Supplied data: Begin

-- ==== Sys2Proof/Machine/SgePixels.lean ====
section
/-! DEFINITION. The stereo engine's arithmetic (R156–R170): census and cost, the four paths, the choice, the fit, the
status, the exports. -/

namespace Sys2Proof.Machine

/-- A stereo context's parameters and the frame it works on. -/
structure Stereo where
  w : Nat
  h : Nat
  win : Nat
  lrEn : Bool
  fit : Nat
  p1 : Int
  p2Max : Int
  p2Edge : Int
  cwCen : Int
  cwAd : Int
  adTrunc : Int
  uniq : Int
  flatT : Int
  lrTol : Int
  satLevel : Int
  /-- Bias table of 64 entries. -/
  bc : List Int
  /-- Predictions by block, row by row, in UQ12.4. -/
  pred : Plane
  left : Plane
  right : Plane
  leftMissing : List Nat
  rightMissing : List Nat
  /-- Output rows whose path state was lost (R174). -/
  lostPaths : List Nat

/-- A sample brought to 12 bits (R158). -/
def to12 (bits : Nat) (p : Int) : Int := p * 2 ^ (16 - bits) / 16

/-- A tap reflected at the edges, the centre on a missing row (R130). -/
def tapOf (w h : Nat) (missing : List Nat) (p : Plane) (r c : Nat) (dr dc : Int) : Int :=
  let y := reflect h ((r : Int) + dr)
  if y ∈ missing then p.at r c else p.at y (reflect w ((c : Int) + dc))

/-- The census of a pixel (R159): its 62 taps in row-major order, greater than the centre or not. -/
def census (w h : Nat) (missing : List Nat) (p : Plane) (r c : Nat) : List Bool :=
  (List.range 7).flatMap fun (i : Nat) => ((List.range 9).filter fun (j : Nat) => !(i = 3 ∧ j = 4)).map fun (j : Nat) =>
    decide (p.at r c < tapOf w h missing p r c ((i : Int) - 3) ((j : Int) - 4))

/-- The Hamming distance of two census words. -/
def hamming (a b : List Bool) : Nat := ((a.zip b).filter fun x => x.1 ≠ x.2).length

/-- A list of disparities with a cost for each. -/
abbrev Curve := List (Nat × Int)

/-- The cost at a disparity, if it is a candidate. -/
def Curve.at? (l : Curve) (d : Nat) : Option Int := (l.find? (·.1 = d)).map (·.2)

/-- The least cost of a curve. -/
def Curve.least (l : Curve) : Int := match l with | [] => 0 | x :: r => minI x.2 (r.map (·.2))

/-- The window start of a block (R161). -/
def Stereo.start (t : Stereo) (r c : Nat) : Nat :=
  let k := (t.pred.at (r / 4) (c / 4) + 8) / 16
  (min (max (k - t.win / 2) 0) (4096 - t.win)).toNat

/-- The effective window (R161): disparities up to the column. -/
def Stereo.window (t : Stereo) (r c : Nat) : List Nat :=
  ((List.range t.win).map (· + t.start r c)).filter (· ≤ c)

/-- The matching cost (R159), given the census rows of both images. -/
def Stereo.cost (t : Stereo) (cl cr : List (List Bool)) (r c d : Nat) : Int :=
  let h := hamming (cl.getD c []) (cr.getD (c - d) [])
  let ad := min (absI (t.left.at r c - t.right.at r (c - d))) t.adTrunc
  min 255 (t.cwCen * h + rnd (t.cwAd * ad) 6)

/-- The costs of a row, a curve for each pixel. -/
def Stereo.costRow (t : Stereo) (r : Nat) : List Curve :=
  let cl := (List.range t.w).map (census t.w t.h t.leftMissing t.left r)
  let cr := (List.range t.w).map (census t.w t.h t.rightMissing t.right r)
  (List.range t.w).map fun c => (t.window r c).map fun d => (d, t.cost cl cr r c d)

/-- P2 between a pixel and its predecessor (R163). -/
def Stereo.p2 (t : Stereo) (vp vq : Int) : Int :=
  max t.p1 (t.p2Max - rnd (t.p2Edge * min 255 (divRnd (absI (vp - vq)) 16)) 8)

/-- A path's costs at a pixel from those at its predecessor (R163); an empty predecessor starts the path. -/
def Stereo.pathStep (t : Stereo) (p2 : Int) (cost prev : Curve) : Curve :=
  if prev = [] then cost
  else
    let lm := prev.least
    cost.map fun x =>
      let d := x.1
      let opts := [prev.at? d, (if d = 0 then none else prev.at? (d - 1)).map (· + t.p1), (prev.at? (d + 1)).map (· + t.p1)]
      (d, x.2 + minI (lm + p2) (opts.filterMap id) - lm)

/-- The horizontal path along a row. -/
def Stereo.pathH (t : Stereo) (r : Nat) : Nat → Curve → List Curve → List Curve
  | _, _, [] => []
  | c, prev, x :: rest =>
    let l := t.pathStep (t.p2 (t.left.at r c) (t.left.at r (c - 1))) x (if c = 0 then [] else prev)
    l :: t.pathH r (c + 1) l rest

/-- A path from the row above, `dx` columns away. -/
def Stereo.pathUp (t : Stereo) (r : Nat) (dx : Int) (cost above : List Curve) : List Curve :=
  (cost.zip (List.range t.w)).map fun x =>
    let q := (x.2 : Int) + dx
    if r = 0 ∨ q < 0 ∨ (t.w : Int) ≤ q then x.1
    else t.pathStep (t.p2 (t.left.at r x.2) (t.left.at (r - 1) q.toNat)) x.1 (above.getD q.toNat [])

/-- What a row leaves for the next: its PD, PV and PA costs, and its aggregated costs. -/
structure StereoRow where
  pd : List Curve
  pv : List Curve
  pa : List Curve
  sum : List Curve

/-- A pair row is missing in either image (R157), or its path state was lost: it is NO_DATA, and every pixel of the next row
starts its paths (R174). -/
def Stereo.missing (t : Stereo) (r : Nat) : Bool := r ∈ t.leftMissing || r ∈ t.rightMissing || r ∈ t.lostPaths

/-- Nothing above: every pixel starts its paths. -/
def StereoRow.none : StereoRow := ⟨[], [], [], []⟩

/-- A row aggregated from the one above (R163). -/
def Stereo.row (t : Stereo) (r : Nat) (above : StereoRow) : StereoRow :=
  if t.missing r then StereoRow.none
  else
    let c := t.costRow r
    let ph := t.pathH r 0 [] c
    let pd := t.pathUp r (-1) c above.pd
    let pv := t.pathUp r 0 c above.pv
    let pa := t.pathUp r 1 c above.pa
    let sum := (ph.zip (pd.zip (pv.zip pa))).map fun x => x.1.map fun y =>
      let g (l : Curve) : Int := (l.at? y.1).getD 0
      (y.1, y.2 + g x.2.1 + g x.2.2.1 + g x.2.2.2)
    ⟨pd, pv, pa, sum⟩

/-- All rows from row `r` on, `n` of them. -/
def Stereo.rowsFrom (t : Stereo) : Nat → Nat → StereoRow → List (List Curve)
  | 0, _, _ => []
  | n + 1, r, above =>
    let x := t.row r above
    x.sum :: t.rowsFrom n (r + 1) x

/-- The winner of a curve (R164): d*, S1, S2, Smax. -/
structure Winner where
  d : Nat
  s1 : Int
  s2 : Int
  smax : Int
deriving DecidableEq, Repr

/-- The first candidate of least cost; its rivals at distance 2 or more. -/
def Curve.winner (l : Curve) : Option Winner :=
  match l.find? (fun x => x.2 = l.least) with
  | none => none
  | some x =>
    let far : Curve := l.filter fun y => y.1 + 2 ≤ x.1 ∨ x.1 + 2 ≤ y.1
    some ⟨x.1, x.2, if far = [] then x.2 else far.least, maxI 0 (l.map (·.2))⟩

/-- The winner is at an edge of its candidates (R164). -/
def Curve.edge (l : Curve) (d : Nat) : Bool :=
  (decide (0 < d) && l.all fun x => d ≤ x.1) || (decide (d < 4095) && l.all fun x => x.1 ≤ d)

/-- The bias at a raw disparity (R167). -/
def Stereo.bias (t : Stereo) (raw : Int) : Int :=
  let ph := (raw % 256).toNat
  let i := ph / 4
  let a := t.bc.getD i 0
  a + rnd ((t.bc.getD ((i + 1) % 64) 0 - a) * (ph % 4 : Nat)) 2

/-- The disparity in 1/256 px (R166, R167). -/
def Stereo.fitted (t : Stereo) (l : Curve) (x : Winner) : Int :=
  let raw (k : Int) : Int := 256 * x.d + k
  match (if x.d = 0 then none else l.at? (x.d - 1)), l.at? (x.d + 1) with
  | some a, some b =>
    let num := 256 * (a - b)
    let den := if t.fit = 0 then 2 * (a + b - 2 * x.s1) else 2 * max (a - x.s1) (b - x.s1)
    let delta := if den = 0 then 0
      else clampInt (-128) 128 ((if num < 0 then -1 else if num = 0 then 0 else 1) * divRnd (absI num) den)
    min 0xFFFFF (max 0 (raw delta - t.bias (raw delta)))
  | _, _ => min 0xFFFFF (max 0 (raw 0))

/-- A pixel's result before it is packed: disparity, confidence, status (R168). -/
structure Disp where
  disp : Int
  conf : Int
  status : Nat
deriving DecidableEq, Repr

/-- No data (R168). -/
def Disp.none : Disp := ⟨0, 0, 6⟩

/-- CONF (R169). -/
def Winner.conf (x : Winner) : Int := min 15 (16 * (x.s2 - x.s1) / (x.s2 + 16))

/-- The winner is ambiguous (R169). -/
def Stereo.ambiguous (t : Stereo) (x : Winner) : Bool :=
  decide (256 * (x.s2 - x.s1) < t.uniq * x.s1) || decide (x.s2 = x.s1)

/-- The right view's curve at a column (R165). -/
def Stereo.rightCurve (t : Stereo) (row : List Curve) (xr : Nat) : Curve :=
  ((List.range (t.w - xr)).filterMap fun d => ((row.getD (xr + d) []).at? d).map fun v => (d, v))

/-- A right pixel (R165). -/
def Stereo.rightPixel (t : Stereo) (row : List Curve) (xr : Nat) : Disp :=
  let l := t.rightCurve row xr
  match l.winner with
  | none => Disp.none
  | some x => ⟨t.fitted l x, x.conf, if l.edge x.d then 3 else if t.ambiguous x then 4 else 0⟩

/-- The left–right check of a pixel fails (R169). -/
def Stereo.occluded (t : Stereo) (right : List Disp) (c : Nat) (d : Int) : Bool :=
  let xr := (c : Int) - (d + 128) / 256
  if xr < 0 then true
  else match right[xr.toNat]? with
    | some y => y.status = 6 || decide (16 * t.lrTol < absI (d - y.disp))
    | none => true

/-- A left pixel (R169). -/
def Stereo.leftPixel (t : Stereo) (r c : Nat) (row : List Curve) (right : List Disp) : Disp :=
  let l := row.getD c []
  match l.winner with
  | none => Disp.none
  | some x =>
    let d := t.fitted l x
    let st :=
      if t.satLevel ≤ t.left.at r c ∨ t.satLevel ≤ t.right.at r (c - x.d) then 5
      else if l.edge x.d then 3
      else if x.smax - x.s1 < t.flatT then 1
      else if t.ambiguous x then 4
      else if t.lrEn && t.occluded right c d then 2 else 0
    ⟨d, x.conf, st⟩

/-- A DISP32 word (R168). -/
def Disp.word (x : Disp) : Nat := x.disp.toNat + x.conf.toNat * 2 ^ 24 + x.status * 2 ^ 28

/-- CURVE5 of a pixel (R170): eight 16-bit values. -/
def curve5 (l : Curve) (st : Nat) : List Nat :=
  match l.winner with
  | none => List.replicate 8 0xFFFF
  | some x =>
    if st = 6 then List.replicate 8 0xFFFF
    else
      let at_ (k : Int) : Nat := if (x.d : Int) + k < 0 then 0xFFFF
        else match l.at? ((x.d : Int) + k).toNat with | some v => v.toNat | none => 0xFFFF
      [at_ (-2), at_ (-1), at_ 0, at_ 1, at_ 2, x.d, x.s2.toNat, x.smax.toNat]

/-- CURVEQ of a pixel (R170): W bytes. -/
def Stereo.curveQ (t : Stereo) (r c : Nat) (l : Curve) : List Nat :=
  (List.range t.win).map fun j => match l.at? (t.start r c + j) with
    | some v => (min 254 (rnd v 3)).toNat
    | none => 0xFF

/-- A row's results: left words, right words, cost curves. -/
structure StereoOut where
  left : List Disp
  right : List Disp
  curves : List Nat
deriving DecidableEq, Repr

/-- The results of a row from its aggregated curves. -/
def Stereo.outRow (t : Stereo) (cexp r : Nat) (row : List Curve) : StereoOut :=
  let rt := (List.range t.w).map (t.rightPixel row)
  let lf := (List.range t.w).map fun c => t.leftPixel r c row rt
  let ex := if cexp = 1 then (List.range t.w).flatMap fun c => curve5 (row.getD c []) (lf.getD c Disp.none).status
    else if cexp = 2 ∧ r % 4 = 0 then
      ((List.range t.w).filter (· % 4 = 0)).flatMap fun c => t.curveQ r c (row.getD c [])
    else []
  ⟨lf, rt, ex⟩

/-- Every row of a frame (R155–R170). -/
def Stereo.frame (t : Stereo) (cexp : Nat) : List StereoOut :=
  ((t.rowsFrom t.h 0 StereoRow.none).zip (List.range t.h)).map fun x => t.outRow cexp x.2 x.1

end Sys2Proof.Machine
end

Supplied data: End

Task instructions:
When the line with "adTrunc : Int" is reached in the data above, begin copying, and stop after the line with "def census (w"; copy each line exactly, both ends included.

Task result:
  adTrunc : Int
  uniq : Int
  flatT : Int
  lrTol : Int
  satLevel : Int
  /-- Bias table of 64 entries. -/
  bc : List Int
  /-- Predictions by block, row by row, in UQ12.4. -/
  pred : Plane
  left : Plane
  right : Plane
  leftMissing : List Nat
  rightMissing : List Nat
  /-- Output rows whose path state was lost (R174). -/
  lostPaths : List Nat

/-- A sample brought to 12 bits (R158). -/
def to12 (bits : Nat) (p : Int) : Int := p * 2 ^ (16 - bits) / 16

/-- A tap reflected at the edges, the centre on a missing row (R130). -/
def tapOf (w h : Nat) (missing : List Nat) (p : Plane) (r c : Nat) (dr dc : Int) : Int :=
  let y := reflect h ((r : Int) + dr)
  if y ∈ missing then p.at r c else p.at y (reflect w ((c : Int) + dc))

/-- The census of a pixel (R159): its 62 taps in row-major order, greater than the centre or not. -/
def census (w h : Nat) (missing : List Nat) (p : Plane) (r c : Nat) : List Bool :=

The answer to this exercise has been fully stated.